為單機/多機推理配置彈性擴縮容 - Container Service for Kubernetes

在管理LLM推理服務時，需要應對模型推理過程中高度動態負載波動。本文通過結合推理架構的自訂指標與 Kubernetes HPA（Horizontal Pod Autoscaler）機制，實現對推理服務Pod數量的自動靈活調整，從而有效提升推理服務的品質與穩定性。

前提條件

已部署單機LLM推理服務或部署多機分布式推理服務。
已部署阿里雲Prometheus監控組件。
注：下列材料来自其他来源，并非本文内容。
-- ==== Sys2Proof/Machine/Segment.lean ====
section
/-! DEFINITION. Segment playback (10_segments.md): passes, boundaries, stops, fetch, presentation and jumps. -/
namespace Sys2Proof.Machine

/-- Descriptor d of cluster c is held for tenant t (R286). -/
def descHeld (s : State) (c d t : Nat) : Bool := rbit s (.sgDOwn c d) 31 && rfld s (.sgDOwn c d) 0 10 == t

/-- The playback of lane k with a pass of descriptor d and base b begun: the descriptor is read now (R291).
(log entry 38, DEDUCED) -/
def passOf (s : State) (k d : Nat) (b : W64) (p : Playback) : Playback :=
  let c := pulseCl k
  { p with
    desc := d, base := b, addr := rfld s (.sgDLoc c d) 0 11, cnt := rfld s (.sgDLoc c d) 16 12,
    len := rfld s (.sgDLen c d) 0 32,
    chain := if rbit s (.sgDSeq c d) 31 then some (rfld s (.sgDSeq c d) 16 6) else none,
    fetched := 0, taken := 0, buf := [] }

/-- The passes of the descriptor are counted afresh from the pass that begins (R290). (log entry 38, DEDUCED) -/
def passesAfresh (s : State) (k : Nat) (p : Playback) : Playback :=
  let n := rfld s (.sgDSeq (pulseCl k) p.desc) 0 16
  { p with left := n - 1, endless := n == 0 }

/-- The playback of lane k becomes idle in sequencer cycle i: buffer, pending jump and pending entry are discarded (R297,
R298). -/
def playIdle (k i : Nat) (s : State) : State :=
  modPulse k (fun l => { l with seg := none })
    (modPlayback k (fun p => { p with
      play := false, buf := [], jump := none, jumpAt := [], stopAt := none, bound := none, idleAt := i + 1 }) s)

/-- The playback of lane k ends in sequencer cycle i with event bit b of SG_Ln_EVENTS; an idle one does nothing more. -/
def playEnd (k b i : Nat) (s : State) : State :=
  if (playback s k).play then raise (.sgLEvents k) b (playIdle k i s) else s

/-- The playback of lane k stops in lane cycle n with the effects of R297, where `tb` for a cause of R299 (R297, R299). -/
def playStop (k n : Nat) (tb : Bool) (s : State) : State :=
  if (playback s k).play then
    let s := playEnd k 3 (2 * n) s
    if tb then raise (.sgLEvents k) 4 s else s
  else s

/-- A playback begins on lane k: descriptor d, base b, issued by context x of the cluster (R288). -/
def playStart (k d : Nat) (b : W64) (x : Nat) (s : State) : State :=
  let p := { Playback.reset with play := true, ctx := x }
  setPlayback k (passesAfresh s k (passOf s k d b p)) s

/-- The following pass uses a descriptor that is not held for the lane's tenant: the playback ends in lane cycle n (R291). -/
def descFail (k d n : Nat) (s : State) : State :=
  let s' := playEnd k 5 (2 * n) s
  match pulseOwner s k with
  | some t => faultGen t 0x04 (2 ^ 14 + k * 64 + d) s'
  | none => s'

/-- The pass that follows in lane cycle n uses descriptor d with the base of R289; a jump or a chain, whose event bit is named,
counts its passes afresh (Table 10-3). Where the descriptor is not held the playback ends instead (R291). -/
def passNext (k d n : Nat) (ev : Option Nat) (p : Playback) (s : State) : State :=
  let ok := match pulseOwner s k with
    | some t => descHeld s (pulseCl k) d t
    | none => false
  if ok then
    let q := passOf s k d (p.base + BitVec.ofNat 64 p.len) p
    match ev with
    | some b => raise (.sgLEvents k) b (setPlayback k (passesAfresh s k q) s)
    | none => setPlayback k q s
  else descFail k d n (setPlayback k p s)

/-- The decision at the boundary of a pass in lane cycle n (Table 10-3). -/
def passBoundary (k n : Nat) (s : State) : State :=
  let p := playback s k
  let s := count (.sgLPasses k) s
  match p.jump with
  | some d => passNext k d n (some 1) { p with jump := none } s
  | none =>
    if p.endless then passNext k p.desc n none p s
    else if p.left ≠ 0 then passNext k p.desc n none { p with left := p.left - 1 } s
    else match p.chain with
      | some d => passNext k d n (some 2) p s
      | none => playEnd k 0 (2 * n) s

/-- The jumps of lane k that are recorded by lane cycle n become pending, the last replacing the others (R296). -/
def recordJumps (k n : Nat) (s : State) : State :=
  modPlayback k (fun p =>
    match (p.jumpAt.filter fun j => j.1 ≤ n).getLast? with
    | some j => { p with jump := some j.2, jumpAt := p.jumpAt.filter fun j => n < j.1 }
    | none => p) s

/-- A requested stop of lane k takes effect if it is due by lane cycle n (R297). -/
def stopDue (k n : Nat) (s : State) : State :=
  match (playback s k).stopAt with
  | some d => if d ≤ n then playStop k d false s else s
  | none => s

/-- What touches the playback of lane k in lane cycle n when the port takes the entry that is the last of its pass:
a stop, the recording of a jump, the decision (R300). -/
def boundaryAt (k n : Nat) (s : State) : State :=
  let s := recordJumps k n (stopDue k n s)
  let s := modPlayback k (fun p => { p with bound := none }) s
  if (playback s k).play then passBoundary k n s else s

/-- The boundary of lane k whose lane cycle is at most n, with the last entry taken, has been decided (R290). -/
def boundaryDue (k n : Nat) (s : State) : State :=
  match (playback s k).bound with
  | some b => if b ≤ n then boundaryAt k b s else s
  | none => s

/-- The boundaries up to lane cycle n have been decided on every lane. -/
def boundariesDue (n : Nat) (s : State) : State := forL (fun k => boundaryDue k n) (s.pb.map (·.1)) s

/-- The lane's input port takes an entry of m words of the playback in lane cycle n; that of the last one is the boundary, and
the fall of a PULSE-PAIR is taken one lane cycle after its rise (R290). -/
def segTaken (k n m : Nat) (s : State) : State :=
  let s := modPlayback k (fun p => { p with taken := p.taken + 1 }) s
  let p := playback s k
  if p.taken < p.cnt then s
  else if m = 1 then boundaryAt k n s
  else modPlayback k (fun p => { p with bound := some (n + m - 1) }) s

/-- The stop of a playing lane is requested in lane cycle n: it takes effect at the start of the second after (R297). -/
def requestStop (k n : Nat) (s : State) : State :=
  modPlayback k (fun p => if p.play && p.stopAt.isNone then { p with stopAt := some (n + 2) } else p) s

/-- A jump to descriptor d is requested in lane cycle n: it is recorded at the start of the second after (R296). -/
def requestJump (k d n : Nat) (s : State) : State :=
  modPlayback k (fun p => { p with jumpAt := p.jumpAt ++ [(n + 2, d)] }) s

/-- An entry word of data memory as an edge entry of the playback (Table 10-1, R289). -/
def segEntry (w : W64) (b : W64) (x : Nat) : EdgeEntry :=
  { time := b + BitVec.ofNat 64 (fld w 0 32), width := fld w 32 24, kind := fld w 62 2, tag := fld w 56 6, ctx := x,
    source := .segment }

/-- A lane whose prefetch buffer can take an entry. -/
def wantsFetch (s : State) (k : Nat) : Bool :=
  let p := playback s k
  p.play && decide (p.buf.length < 4) && decide (p.fetched < p.cnt)

/-- The lane of cluster c the engine serves next, round-robin from the lane after the one last served (R292). -/
def fetchLane (s : State) (c : Nat) : Option Nat :=
  let l := (cluster s c).sgLast
  ((List.range 16).map fun i => 16 * c + (l + 1 + i) % 16).find? (wantsFetch s)

/-- What the engine of cluster c reads of word a of data memory in the present sequencer cycle, and whether it is
uncorrectable: the old word up to the cycle in which a TST writes it (R238). -/
def engineRead (s : State) (c a : Nat) : W64 × Bool :=
  let now : W64 × Bool := (dataAt s c a, dataBad s c a)
  match (cluster s c).stored with
  | some o => if o.word = a && decide (s.now ≤ o.cyc) then (o.value, o.bad) else now
  | none => now

/-- SEGMENT_FETCH: the engine reads the next entry of the lane whose turn it is (R292, R295). The log entry names the lane
(log entry 66, DESIGN CHOICE). -/
def segmentFetch (k : Nat) (s : State) : State :=
  let c := pulseCl k
  let s := passTo (cluster s c).sgAt s
  let p := playback s k
  let a := (p.addr + p.fetched) % 2048
  let s' := modCluster c (fun u => { u with sgLast := k % 16, sgAt := s.now + 1 }) s
  let r := engineRead s c a
  if r.2 then playEnd k 6 s.now (eccMulti 1 c a (k * 2 ^ 24) s')
  else
    let w : W64 := r.1
    setPlayback k { p with
      fetched := p.fetched + 1
      buf := p.buf ++ [{ idx := p.fetched, e := segEntry w p.base p.ctx, fromLc := lc s + 1 }] } s'

def execSegmentFetch (k : Nat) (s : State) : Res :=
  onUnit (k < 256) (when (s.released && fetchLane s (pulseCl k) == some k && !outOfService s (pulseCl k)) (segmentFetch k) s)

/-- The lookahead of the segment engine of lane k, in drops (R293). -/
def ahead (s : State) (k : Nat) : Nat := rfld s (.sgCfg (pulseCl k)) 0 12 * 16384

/-- The first lane cycle from n on in which an entry of time t lies within the lookahead (R293); none while time is frozen
short of it. -/
def presentLc (s : State) (k n : Nat) (t : W64) : Option Nat :=
  let d := t - absAt s n - BitVec.ofNat 64 (ahead s k)
  if neg64 d || d == 0 then some n
  else if s.fr.running then some (n + (d.toNat + 16383) / 16384) else none

/-- The stored entries of a lane that have not been loaded into a generator: LN_STATUS.QDEPTH. -/
def queuedCount (l : PulseLane) : Nat := l.queue.length + l.correct.length

/-- SEGMENT_PRESENT: the head of the lane's buffer becomes the pending entry of R107 (R293). -/
def segmentPresent (k : Nat) (s : State) : State :=
  let p := playback s k
  match p.buf, (pulse s k).seg with
  | h :: t, none =>
    if p.play && queuedCount (pulse s k) ≤ 61 then
      match presentLc s k (max (lc s) h.fromLc) h.e.time with
      | some m => modPulse k (fun l => { l with seg := some (m, h.e) }) (setPlayback k { p with buf := t } (toLc m s))
      | none => s
    else s
  | _, _ => s

def execSegmentPresent (k : Nat) (s : State) : Res := onUnit (k < 256) (when s.released (segmentPresent k) s)

/-- JUMP_RECORD: the oldest requested jump is recorded and is pending (R296). -/
def jumpRecord (k : Nat) (s : State) : State :=
  match (playback s k).jumpAt with
  | (n, _) :: _ =>
    let s := toLc n s
    recordJumps k (max n (lc s)) (boundaryDue k (max n (lc s) - 1) s)
  | [] => s

def execJumpRecord (k : Nat) (s : State) : Res := onUnit (k < 256) (when s.released (jumpRecord k) s)

end Sys2Proof.Machine
end

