-- ==== Sys2Proof/Machine/Pulse.lean ====
section
/-! DEFINITION. Pulse lanes (04_pulse_lanes.md): the input port, the edge queue and its checks, locked sets, firing, the
lane gate, flush, overcurrent, timebase gating and the safe state at the lane, and calibration. -/
namespace Sys2Proof.Machine

/-! ### Correction (R114) -/

/-- A value of n bits sign-extended to 64 bits. -/
def sext64 {n : Nat} (x : BitVec n) : W64 := x.signExtend 64

/-- The corrected time of an edge requested for time t under a calibration bank (R114). -/
def corrected (b : CalBank) (t : W64) : W64 :=
  let tofs := t + sext64 b.ofs
  tofs + sext64 (tget (0 : W8) (fld tofs 0 10) b.delta)

/-- The lane cycle in which the generator acts, as the coarse comparator matches it. -/
def coarse (tint : W64) : Nat := tint.toNat / 2 ^ 14

/-! ### Entries and their checks (R105, R108, R109) -/

/-- The kind an unpaired entry is stored with. -/
def storedKind (kind : Nat) : EdgeKind := match kind with
  | 0 => .rise
  | 1 => .fall
  | _ => .toggle

/-- The stored entries of an entry: one, or a RISE and a FALL for a PULSE-PAIR (R105). -/
def storedOf (e : EdgeEntry) : List Stored :=
  if e.kind = 3 then
    let fall := e.time + BitVec.ofNat 64 e.width
    [{ t := e.time, tint := 0, kind := .rise, tag := e.tag, ctx := e.ctx, source := e.source, pair := 1, mate := fall },
     { t := fall, tint := 0, kind := .fall, tag := e.tag, ctx := e.ctx, source := e.source, pair := 2, mate := e.time }]
  else
    [{ t := e.time, tint := 0, kind := storedKind e.kind, tag := e.tag, ctx := e.ctx, source := e.source, pair := 0, mate := 0 }]

/-- An edge for time t that reaches its queue in lane cycle n is late (R108). -/
def late (s : State) (n : Nat) (t : W64) : Bool := neg64 (t - (absAt s n + 65536#64))

/-- Two requested times lie less than 2,048 drops apart (R109). -/
def tooNear (a b : W64) : Bool := decide ((a - b).toNat < 2048) || decide ((b - a).toNat < 2048)

/-- The cause of Table 4-2 that a corrected entry meets in a lane, if any: no free entry 1, spacing 2, burst 3.
(log entry 35, DEDUCED) -/
def queueCheck (l : PulseLane) (e : Stored) : Option Nat :=
  let all := l.gens ++ l.queue
  if 64 ≤ l.queue.length then some 1
  else if all.any (fun x => tooNear x.t e.t) || l.lastT.any (fun t => tooNear t e.t) then some 2
  else if 4 ≤ (all.filter fun x => coarse x.tint = coarse e.tint).length then some 3
  else none

/-- The queue with an entry inserted in order of requested time (R115). -/
def insertEdge (e : Stored) : List Stored → List Stored
  | [] => [e]
  | x :: t => if neg64 (e.t - x.t) then e :: x :: t else x :: insertEdge e t

/-! ### Drops (R111, R135) -/

def EdgeSource.code : EdgeSource → Nat
  | .direct => 0
  | .locked => 1
  | .segment => 2

/-- The LN_DROP_LOG entry of a dropped edge: code, cause (0 late), whether with its set. -/
def dropWord (code cause : Nat) (set : Bool) (e : Stored) : W32 :=
  at32 1 31 ||| at32 (b2n set) 24 ||| at32 code 16 ||| at32 cause 14 ||| at32 e.source.code 12 ||| at32 (e.ctx % 64) 6 |||
    at32 (e.tag % 64) 0

/-- An edge of lane k is dropped and reported (R111): cause 0 is LATE_EDGE, 1 to 3 QUEUE_FULL. -/
def dropEdge (k cause : Nat) (set : Bool) (e : Stored) (s : State) : State :=
  let code := if cause = 0 then 1 else 2
  let s := raise (.lnEvents k) cause (count (if cause = 0 then .lnLateCnt k else .lnFullCnt k) s)
  let l := pulse s k
  let s := if l.dropLog.length < 8 then
      setPulse k { l with dropLog := l.dropLog ++ [dropWord code cause set e] } s else s
  match pulseOwner s k with
  | some t =>
    if l.recs < 4 then
      modPulse k (fun l => { l with recs := l.recs + 1 }) (faultGen t code (k * 256 + cause * 64 + e.tag % 64) s)
    else s
  | none => s

/-- n edges of lane k are consumed or removed (R117, R121, R124). -/
def discard (k n : Nat) (s : State) : State :=
  if n = 0 then s else raise (.lnEvents k) 4 (countN (.lnDiscCnt k) n s)

/-- Lane k is under timebase gating (R56). -/
def tbGated (s : State) (k : Nat) : Bool := fld s.tb.gated k 1 == 1
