/-- The record in progress with the next one begun where there is none. -/
def beginRec (j : Journal) : Journal :=
  let begun (r : JRec) (j : Journal) : Journal :=
    let w : JWrite := { start := j.fill, seq := j.seq + 1, r := r, words := jrWords (j.seq + 1) r false, written := 0 }
    { j with seq := j.seq + 1, cur := some w }
  if j.cur.isSome then j
  else if j.fill = 0 && !(queued j).isEmpty then
    let ws := jrWords 0 (headRec 1) true ++ jrWords 0 (snapEnd 0) true
    { j with gen := 1, cur := some { start := 0, seq := 0, r := headRec 1, words := ws, written := 0 } }
  else match j.cmdQ with
    | r :: t => begun r { j with cmdQ := t }
    | [] => match j.resQ with
      | r :: t => begun r { j with resQ := t }
      | [] => match j.sysQ with
        | r :: t => begun r { j with sysQ := t }
        | [] => j

/-- The writer has a word of a record to write. -/
def recordWaits (j : Journal) : Bool := j.cur.isSome || (!newHeld j && !(queued j).isEmpty)

/-- Compaction has a word to write, or its flip: at the end of step 4 it waits for the record in progress. -/
def compactWaits (j : Journal) : Bool :=
  match j.compact with
  | some c => !c.words.isEmpty || c.step5 || j.cur.isNone
  | none => false

/-- FR_BUD_JR.INTERVAL (R89). -/
def interval (s : State) : Nat := rfld s .frBudJr 0 16

/-- The lane cycle of the writer's next word (R424, R425). -/
def writerLc (s : State) : Nat :=
  let n := match s.jr.lastLc with
    | some m => max (lc s) (m + interval s)
    | none => lc s
  lmax (n :: s.tn.jobs.map (·.due))

/-- The kind and object of a system record: the type with the unit or lane in its first word (R440). -/
def sysKind (r : JRec) : Nat × Nat := (r.type, if r.type = 0x101 then 0 else fld (r.payload.headD 0) 56 8)

/-- The record an ACCEPT carries, issued by its tenant (R445). -/
def acceptedRec (r : JRec) : JRec :=
  let h1 := r.payload.getD 1 0
  { r with type := fld h1 40 16, tenant := fld h1 30 10, sched := none, payload := r.payload.drop 2 }

/-- A REG record is LOCAL: a replay record, or one of SP_DEVID and SP_CHAIN (Table 15-4). -/
def isLocal (r : JRec) : Bool :=
  r.type == 1 && (r.replay || (let a := fld (r.payload.headD 0) 32 32
    a == regAddr .spDevid || a == regAddr .spChain))

/-- The record named by SEQ no longer waits for its frame. -/
def dropSched (seq : Nat) (j : Journal) : Journal := { j with sched := j.sched.filter fun d => d.seq != seq }

/-- A suspect is resolved. -/
def dropSuspect (seq : Nat) (j : Journal) : Journal := { j with suspects := j.suspects.filter fun x => x.seq != seq }

/-- What a committed record begins to be (R423, R431, R435, R445). -/
def committedAs (w : JWrite) (n : Nat) (j : Journal) : Journal :=
  let r := w.r
  let named := (r.payload.headD 0).toNat
  let local' (j : Journal) : Journal :=
    if isLocal r then { j with loc := tset 0 (fld (r.payload.headD 0) 32 32) ((r.payload.headD 0).setWidth 32) j.loc } else j
  if r.type = 0x35 then dropSched named j
  else if r.type = 0x37 then j
  else if r.type = 0x33 then dropSuspect named j
  else if r.type = 0x32 then
    let j := dropSuspect named j
    { j with done := j.done ++ [{ seq := w.seq, r := acceptedRec r, lc := n }] }
  else if 0x100 ≤ r.type ∧ r.type < 0x200 then
    { j with sys := (j.sys.filter fun q => sysKind q != sysKind r) ++ [r] }
  else if 0x200 ≤ r.type then j
  else if r.replay then local' j
  else match r.sched with
    | some _ => { j with sched := j.sched ++ [{ seq := w.seq, r := r, lc := n }] }
    | none => local' { j with done := j.done ++ [{ seq := w.seq, r := r, lc := n }] }

/-- A record reaches its commit word too late: it is abandoned (R433). -/
def tooLate (s : State) (w : JWrite) : Bool :=
  match w.r.sched with
  | some f => decide (f ≤ s.fr.count)
  | none => false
具體操作，請參見使用阿里雲Prometheus監控。
已部署ack-alibaba-cloud-metrics-adapter組件，且在部署組件時設定AlibabaCloudMetricsAdapter.prometheus.url參數為阿里雲Prometheus監控的地址。具體操作，請參見修改ack-alibaba-cloud-metrics-adapter組件配置。

配置採集監控指標

LLM推理服務與傳統微服務存在顯著差異，其單次推理耗時顯著增加，資源瓶頸通常集中在GPU算力與顯存容量。然而，受制於當前GPU利用率和顯存統計方式的局限性，這兩項指標難以準確反映節點負載狀態。因此，我們選擇以推理引擎自身暴露的效能指標（如請求延遲、隊列深度）作為彈性擴縮容的決策依據。

計費說明

LLM推理服務將監控資料接入阿里雲Prometheus監控功能後，相關組件會自動將監控指標發送至阿里雲Prometheus服務，這些指標將被視為自訂指標。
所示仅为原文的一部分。